Similarly, there are \(15\) ways to distribute the four \(5\)s among \(p\), \(q\) and \(r\), and so there are \(10\times15\times15=2250\) ways to distribute the prime factors, and thus \(2250\) ordered triples of positive integers \((p,q,r)\) for which \(pqr=270\,000\).
As shown in part (b), there are \(2250\) ordered triples of positive integers
\((x,y,z)\) for which \(xyz=270\,000=2^43^35^4\).
For distinct values of \(x\), \(y\) and \(z\), these \(2250\) triples include the \(6\) possible arrangements of \(x\), \(y\)
and \(z\).
For example, each of the \(6\)
arrangements of \((5^4,2^4, 3^3)\) is
included among the \(2250\)
triples.
Of these \(6\), it is only \((2^4, 3^3, 5^4)\) that is counted in part
(c) since we require \(x\leq y\leq
z\).
Thus, we must determine the number of ordered triples from part (b)
which do not satisfy \(x\leq y\leq z\)
and subtract this from \(2250\) (we
refer to this as Step 1).
Further, we require ordered triples for which \(1<x\). Thus, we also must determine the
number of ordered triples for which \(x=1\) and subtract this from the number of
triples that remain following Step 1. We refer to this as Step 2.
Step 1:
Since \(270\,000\) is not a perfect
cube, it is not possible that \(x=y=z\).
Thus, each of the \(2250\) ordered
triples belongs to exactly one of the following two cases: exactly two
of \(x\), \(y\), \(z\)
are equal, or all three are distinct.
Suppose that exactly two of the factors are equal, say \(x=y\).
In this case \(xyz=x^2z=2^43^35^4\),
and so \(x^2\) is a perfect square
divisor of \(2^43^35^4\).
Each perfect square divisor of \(2^43^35^4\) is a number of the form \(2^u3^v5^w\) where \(u=0,2\) or 4, \(v=0\) or \(2\), and \(w=0,2\) or \(4\).
There are \(3\) choices for \(u\), \(2\)
choices for \(v\), and \(3\) choices for \(w\), and so there are \(3\times2\times3=18\) perfect square
divisors of \(2^43^35^4\).
When exactly two of the factors are equal, there are \(3\) ways to arrange the three factors, and
so there are \(3\times18=54\) ordered
triples for which exactly two of \(x\),
\(y\), \(z\) are equal.
Thus, the number of ordered triples for which \(x\), \(y\)

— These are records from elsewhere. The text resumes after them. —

/-- Σ q v over in-block entries for slot `r`. -/
def AnnRun.fieldOf (x : AnnRun) (row : AnnRow) (r : Nat) : Int :=
  row.inside.foldl (fun a p => a + p.2 * spinVal x.d.binary (x.spins.getD p.1 0) r) 0

/-- The clamp field of the resident spin with local index `k` in slot `r`, read from CLAMP. -/
def clampOf (clamps : List Nat) (r : Nat) : Int := toInt 32 (field clamps (4 * r) 4)

/-- Reads the clamp fields of a spin; none in a single-block run. -/
def State.annClamps (s : State) (h : Nat) (x : AnnRun) (k : Nat) : State × List Nat :=
  if x.d.blocks ≤ 1 then (s, zeros 128) else s.annRead h (x.first + k) (x.d.clampAt + 128 * k) 128

/-- h_i of R260. -/
def AnnRun.local (x : AnnRun) (row : AnnRow) (clamps : List Nat) (r : Nat) : Val :=
  let f := rn32 (row.scale.times (.ofInt (x.fieldOf row r + clampOf clamps r)))
  rn32 (f.plus row.bias)

/-- The flip cost of R260. -/
def AnnRun.flipCost (x : AnnRun) (row : AnnRow) (clamps : List Nat) (k r : Nat) : Val :=
  let hi := x.local row clamps r
  let on := bit (x.spins.getD k 0) r == 1
  if x.d.binary then (if on then hi else hi.neg)
  else rn32 ((if on then hi else hi.neg).scale 1)

/-- Adds a spin's terms to a slot's energy, one rounding each (R261, R269, R274; log 41). -/
def AnnRun.addEnergy (x : AnnRun) (row : AnnRow) (clamps : List Nat) (k r : Nat) (e : Val) : Val :=
  let v := Val.ofInt (spinVal x.d.binary (x.spins.getD k 0) r)
  let f := rn32 (row.scale.times (.ofInt (x.fieldOf row r)))
  let b := if x.d.blocks ≤ 1 then row.bias
    else rn64 (row.bias.plus (rn32 (row.scale.times (.ofInt (clampOf clamps r)))))
  let e1 := rn64 (e.plus ((v.times f).scale (-1)).neg)
  rn64 (e1.plus (v.times b).neg)

/-! ## Writing state -/

/-- The bytes and marks of the resident block's region of STATE: words beyond N are zero. -/
def AnnRun.region (x : AnnRun) : List Nat × List Bool :=
  let words := x.spins ++ List.replicate (x.d.blockSpins - x.spins.length) 0
  (words.flatMap (toBytes 4),
   (List.range words.length).flatMap fun k => List.replicate 4 (x.dirty.contains (x.first + k)))

/-- Writes the resident block to STATE. -/
def State.annStore (s : State) (h : Nat) (x : AnnRun) : State :=
  if x.spins.isEmpty then s
  else
    let (data, marks) := x.region
    s.annWrite h (x.d.state + 4 * x.first) data marks

/-- The packets that send a region of STATE to every peer (R275). -/
def AnnRun.sendsOf (x : AnnRun) (peers : List Nat) (block : Nat) (data : List Nat) (marks : List Bool) : List AnnSend :=
  let base := gaOffset x.d.state + 4 * block * x.d.blockSpins
  peers.flatMap fun dev =>
    (rowPackets (data.length / 256 + 2) 0 base data.length).map fun p =>
      { dev := dev, spin := block * x.d.blockSpins + p.1 / 4, dst := gaMake dev spaceD p.2.1,
        data := slice data p.1 p.2.2, poison := partMask (slice marks p.1 p.2.2) }

/-- The devices of PEERS. -/
def State.annPeers (s : State) (h : Nat) (x : AnnRun) : State × List Nat :=
  if x.d.peerCount = 0 then (s, [])
  else
    let (s1, l) := s.annRead h x.first x.d.peers (4 * x.d.peerCount)
    (s1, (List.range x.d.peerCount).map fun i => bits (field l (4 * i) 4) 16 0)

/-! ## Launch (R276) -/

/-- Initial words of a block: spin i takes bit 31 of its draw in each slot (R271). -/
def AnnRun.initWords (x : AnnRun) (b : Nat) : List Nat :=
  let d := x.d
  (List.range (d.blockLen b)).map fun k =>
    (List.range d.replicas).foldl (fun w r =>
      w + bit (draw ((d.seed + 2) % 2 ^ 64) ((b * d.blockSpins + k) * 32 + r)) 31 * 2 ^ r) 0

/-- The annealer of hall `h` launches its operation at its island's replica count. -/
def State.annLaunch (s : State) (h : Nat) : State :=
  s.onAnn h fun x =>
    let y := { x with startTread := s.now (8 + h) }
    if x.d.resume then { y with stage := .load }
    else if x.d.blocks ≤ 1 then { y with stage := .eval, spins := x.initWords 0 }
    else { y with stage := .initial }

/-- An operation handed to the annealer of hall `h` (R263), not launched. -/
def AnnRun.fresh (queue op vi : Nat) (desc : List Nat) : AnnRun :=
  { queue := queue, op := op, vi := vi, desc := desc, stage := .ready, epoch := 0, done := 0, inEpoch := 0,
    spins := [], energy := [], flipsEntry := 0, exchEntry := 0, entries := 0, overflow := false, best := none,
    target := false, points := 0, startTread := 0, flips := 0, exchAccept := zeros 31, rounds := 0,
    phase := tIndex (gaOffset (field desc 0x50 8)) % 2, initPoint := false, problem := none, poison := false,
    dirty := [], sharedPoison := none, cause := 0, sends := [], sendError := 0 }

/-! ## Epochs -/

/-- R276: the annealer initialises its blocks, writes and sends them, and passes the initial sweep point. -/
def doAnnealInitialSweepPoint (h : Nat) (s : State) : State :=
  match s.annRun h with
  | some x =>
    if x.stage = .initial then
      let mine := (List.range x.d.blocks).filter fun b => b % x.d.gsize == x.d.gslot
      let (s0, peers) := s.annPeers h x
      let s1 := forEach mine s0 fun s b =>
        let words := x.initWords b
        let data := (words ++ List.replicate (x.d.blockSpins - words.length) 0).flatMap (toBytes 4)
        (s.annWrite h (x.d.state + 4 * b * x.d.blockSpins) data (cleanMarks data)).onAnn h fun y =>
          { y with sends := y.sends ++ x.sendsOf peers b data (cleanMarks data) }
      let s2 := s1.onAnn h fun y => { y with stage := .sending, initPoint := true }
      s2.annPump h (((s2.annRun h).map fun y => y.sends.length).getD 0 + 1)
    else s
  | none => s

/-- R274: the annealer loads its block's spins from STATE with volatile reads. -/
def doAnnealEpochLoad (h : Nat) (s : State) : State :=
  match s.annRun h with
  | some x =>
    if x.stage = .load then
      let n := x.d.blockLen x.block
      let (s1, words) := forEach (List.range n) (s, []) fun acc k =>
        let (s1, w) := acc.1.annRead h (x.first + k) (x.d.state + 4 * (x.first + k)) 4
        (s1, acc.2 ++ [leNat w])
      s1.onAnn h fun y => { y with
        spins := words, inEpoch := 0, stage := if 1 < x.d.blocks then .clamp else .eval }
    else s
  | none => s

/-- R274: the clamp pass forms and stores the clamp fields of the block. -/
def doAnnealClampPass (h : Nat) (s : State) : State :=
  match s.annRun h with
  | some x =>
    if x.stage = .clamp then
      let s1 := forEach (List.range x.spins.length) s fun s k =>
        let (s1, row) := s.annRowOf h x (x.first + k)
        let (s2, terms) := forEach row.cross (s1, ([] : List (Int × Nat))) fun acc p =>
          let a := x.d.state + 4 * p.1
          let (s2, w) := acc.1.annRead h (x.first + k) (a - gaOffset a % 8) 8
          (s2, (p.2, field w (gaOffset a % 8) 4) :: acc.2)
        let data := (List.range 32).flatMap fun r =>
          toBytes 4 (ofInt 32 (if r < x.d.replicas then
            terms.foldl (fun a t => a + t.1 * spinVal x.d.binary t.2 r) 0 else 0))
        s2.annWrite h (x.d.clampAt + 128 * k) data (cleanMarks data)
      s1.onAnn h fun y => { y with stage := .eval }
    else s
  | none => s

/-- R269, R265: the evaluation pass checks the rows and sets each slot's running energy. -/
def doAnnealEvaluationPass (h : Nat) (s : State) : State :=
  match s.annRun h with
  | some x =>
    if x.stage = .eval then
      let zero := List.replicate x.d.replicas Val.zero
      let (s1, es, bad) := forEach (List.range x.spins.length) (s, zero, (none : Option Nat)) fun acc k =>
        match acc with
        | (s, es, some b) => (s, es, some b)
        | (s, es, none) =>
          let (s1, row) := s.annRowOf h x (x.first + k)
          if row.ok then
            let (s2, c) := s1.annClamps h x k
            (s2, es.mapIdx fun r e => x.addEnergy row c k r e, none)
          else (s1, es, some (x.first + k))
      match bad with
      | some i =>
        (s1.onAnn h fun y => { y with problem := some i, stage := .ended }).raiseLog F.ANN_ERROR_VALID F.ANN_ERROR_OVERRUN
          (source h 72) h 0 [(F.ANN_ERROR_CODE, 1), (F.ANN_ERROR_SPIN, i % 2 ^ 24)]
      | none => s1.onAnn h fun y => { y with energy := es.map fp64Of, stage := .sweep }
    else s
  | none => s

/-! ## Sweeps (R266 to R269) -/

/-- L32 of R268. -/
def log2e32 : Val := (readOperand .fp32 0x3FB8AA3B).1

/-- Whether a flip of cost `de` in slot `r` is accepted with draw `u` (R268). -/
def AnnRun.accepts (x : AnnRun) (r : Nat) (de : Val) (u : Nat) : Bool :=
  match de with
  | .inf neg => neg
  | _ => acceptDraw (rn32 ((rn32 ((readOperand .fp32 (x.d.beta r)).1.times de)).times log2e32)) u

/-- Updates the resident spin with local index `k` in every active slot (R266), and counts the flips. -/
def AnnRun.updateSpin (x : AnnRun) (row : AnnRow) (clamps : List Nat) (k : Nat) : AnnRun × Nat :=
  let i := x.first + k
  (List.range x.d.replicas).foldl (fun (acc : AnnRun × Nat) r =>
    let y := acc.1
    let de := y.flipCost row clamps k r
    if y.accepts r de (draw y.d.seed (y.done * 2 ^ 29 + r * 2 ^ 24 + i)) then
      ({ y with
          spins := y.spins.set k (putBits (y.spins.getD k 0) r r (1 - bit (y.spins.getD k 0) r)),
          energy := y.energy.set r (fp64Of ((fp64Val (y.energy.getD r 0)).plus de)) }, acc.2 + 1)
    else (y, acc.2)) (x, 0)

/-- The lowest slot of least energy (R279). -/
def AnnRun.least (x : AnnRun) : Option (Nat × Nat) :=
  (List.range x.d.replicas).foldl (fun (acc : Option (Nat × Nat)) r =>
    let e := x.energy.getD r 0
    match acc with
    | none => if (fp64Val e).isNan then none else some (e, r)
    | some (b, _) => if (fp64Val e).lt (fp64Val b) then some (e, r) else acc) none

/-- The bytes of BEST for a slot. -/
def AnnRun.bestBytes (x : AnnRun) (r : Nat) : List Nat :=
  (List.range ((x.d.n + 7) / 8)).map fun j =>
    (List.range 8).foldl (fun a i => a + bit (x.spins.getD (8 * j + i) 0) r * 2 ^ i) 0

/-- Best energy, best state and target after a sweep of a single-block run (R279). -/
def State.annBest (s : State) (h : Nat) (x : AnnRun) : State × AnnRun :=
  if 1 < x.d.blocks then (s, x)
  else
    match x.least with
    | none => (s, x)
    | some (e, r) =>
      let lower := match x.best with
        | some (b, _, _) => (fp64Val e).lt (fp64Val b)
        | none => true
      let s1 := if lower && x.d.bestEn then s.annWrite h x.d.best (x.bestBytes r) (cleanMarks (x.bestBytes r)) else s
      let x1 := if lower then { x with best := some (e, x.done, r) } else x
      (s1, { x1 with target := x.d.targetEn && !(fp64Val x.d.target).isNan &&
                       !(fp64Val x.d.target).lt (fp64Val e) })

/-- The 160 bytes of a trace entry (R278). -/
def AnnRun.entry (x : AnnRun) (tread : Nat) : List Nat :=
  toBytes 8 x.done ++ toBytes 8 tread ++ toBytes 4 (min 0xFFFFFFFF x.flipsEntry) ++ toBytes 4 x.exchEntry ++
    toBytes 4 x.block ++ zeros 4 ++
    (List.range 32).flatMap fun r =>
      toBytes 4 (if r < x.d.replicas then
        (writeFloat .fp32 .nearest false 0 (fp64Val (x.energy.getD r 0))).1 else 0)

/-- The trace entry due after a sweep (R278). -/
def State.annTrace (s : State) (h : Nat) (x : AnnRun) : State × AnnRun :=
  if x.d.traceEvery = 0 || x.done % x.d.traceEvery != 0 then (s, x)
  else if x.entries < x.d.traceMax then
    let b := x.entry (s.now (8 + h))
    (s.annWrite h (x.d.trace + 256 + 160 * x.entries) b (cleanMarks b),
     { x with entries := x.entries + 1, flipsEntry := 0, exchEntry := 0 })
  else (s, { x with overflow := true })

/-- What follows a sweep and its exchange round. -/
def AnnRun.afterSweep (x : AnnRun) : AnnStage :=
  if x.inEpoch < x.d.sweeps then .sweep else if 1 < x.d.blocks then .point else .ended

/-- A due shot of row 0x13 spoils the parity of one spin word (R468); which one the manual leaves open. -/
def State.annParity (s : State) (h : Nat) (x : AnnRun) : State :=
  match s.shoot 0x13 (channelId 8 h) with
  | some (s1, _, _, m) =>
    let spin := x.first + Config.freeValue s1.drawn % max 1 x.spins.length
    let s2 := { s1 with drawn := s1.drawn + 1 }
    let (s3, id) := s2.charge (channelId 8 h) .tue { RasRecord.blank with
      detector := 0x13, vi := x.vi, partition := (s.annealerPart h).getD 0xFF, queue := x.queue, opIndex := x.op,
      location := toBytes 4 spin } m
    s3.annPoison h spin 4 { st := s3, data := [], poison := true, cause := id, region := none }
  | none => s

/-- R266: one sweep of the resident block. -/
def doAnnealSweep (h : Nat) (s : State) : State :=
  match s.annRun h with
  | some x =>
    if x.stage = .sweep then
      let s0 := s.annParity h x
      let (s1, y, flips) := forEach (List.range x.spins.length) (s0, x, 0) fun acc k =>
        let (s, y, n) := acc
        let (s1, row) := s.annRowOf h y (y.first + k)
        let (s2, c) := s1.annClamps h y k
        let (y1, m) := y.updateSpin row c k
        (s2, y1, n + m)
      -- what the reads of the sweep noted of poison stands in the annealer's state
      let now := (s1.annRun h).getD x
      let y1 := { now with
        spins := y.spins, energy := y.energy, done := x.done + 1, inEpoch := x.inEpoch + 1,
        flips := (x.flips + flips) % 2 ^ 64, flipsEntry := x.flipsEntry + flips }
      let s2 := (s1.wrapFld F.ANN_UPDATES_COUNT (x.spins.length * x.d.replicas) h).wrapFld F.ANN_FLIPS_COUNT flips h
      let (s3, y2) := s2.annBest h y1
      let (s4, y3) := s3.annTrace h y2
      let stage := if y3.target || (y3.poison && y3.d.blocks ≤ 1) then AnnStage.ended
        else if y3.d.exchEvery != 0 && y3.done % y3.d.exchEvery = 0 then .exchange
        else y3.afterSweep
      s4.setAnn h (some { y3 with stage := stage })
    else s
  | none => s

/-! ## Exchange (R270) -/

/-- L64 of R270. -/
def log2e64 : Val := fp64Val 0x3FF71547652B82FE

/-- Swaps slots `r` and `r + 1` of a spin word. -/
def swapSlots (r w : Nat) : Nat := putBits (putBits w r r (bit w (r + 1))) (r + 1) (r + 1) (bit w r)

/-- Tries pair (r, r + 1) in round `k`. -/
def AnnRun.tryPair (x : AnnRun) (k r : Nat) : AnnRun × Bool :=
  let b := fun i => (readFloat .fp32 (x.d.beta i))
  let e := fun i => fp64Val (x.energy.getD i 0)
  let db := rn64 ((b r).plus (b (r + 1)).neg)
  let y := rn64 ((rn64 (db.times (rn64 ((e (r + 1)).plus (e r).neg)))).times log2e64)
  if acceptDraw y (draw ((x.d.seed + 1) % 2 ^ 64) ((k * 1024 + x.block) * 32 + r)) then
    ({ x with
        spins := x.spins.map (swapSlots r),
        energy := (x.energy.set r (x.energy.getD (r + 1) 0)).set (r + 1) (x.energy.getD r 0),
        exchEntry := setBit x.exchEntry r,
        exchAccept := x.exchAccept.set r ((x.exchAccept.getD r 0 + 1) % 2 ^ 32) }, true)
  else (x, false)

and \(z\) are distinct is \(2250-54=2196\).
For distinct values of \(x\), \(y\) and \(z\), the \(2196\) triples include each of the 6
possible arrangements of \(x\), \(y\) and \(z\).
Thus, the number of ordered triples \((x,y,z)\) with \(1\leq x<y<z\) is \(\dfrac{2196}{6}=366\).
Since there are \(18\) ordered triples
\((x,y,z)\) for which \(x\), \(y\), \(z\)
are not distinct (exactly two are equal), then there are \(366+18=384\) ordered triples \((x,y,z)\) with \(1\leq x \leq y \leq z\). This completes
Step 1.
Step 2:
We require each of \(x\), \(y\), \(z\)
to be greater than \(1\), and so in
this final step we determine the number of ordered triples for which
\(x=1\), and subtract this from \(384\).
When \(x=1\), \(xyz=2^43^35^4\) becomes \(yz=2^43^35^4\) which means that \((y,z)\) is a factor pair of \(2^43^35^4\).
Since \(2^43^35^4\) has \(5\times4\times5=100\) positive divisors,
then it has \(\dfrac{100}{2}=50\)
factor pairs of positive integers \((y,z)\) with \(y\leq z\), and so there are \(50\) ordered triples for which \(x=1\).
Thus, the number of ordered triples of positive integers \((x,y,z)\) for which \(xyz=270\,000\) and \(1<x\leq y \leq z\) is \(384-50=334\).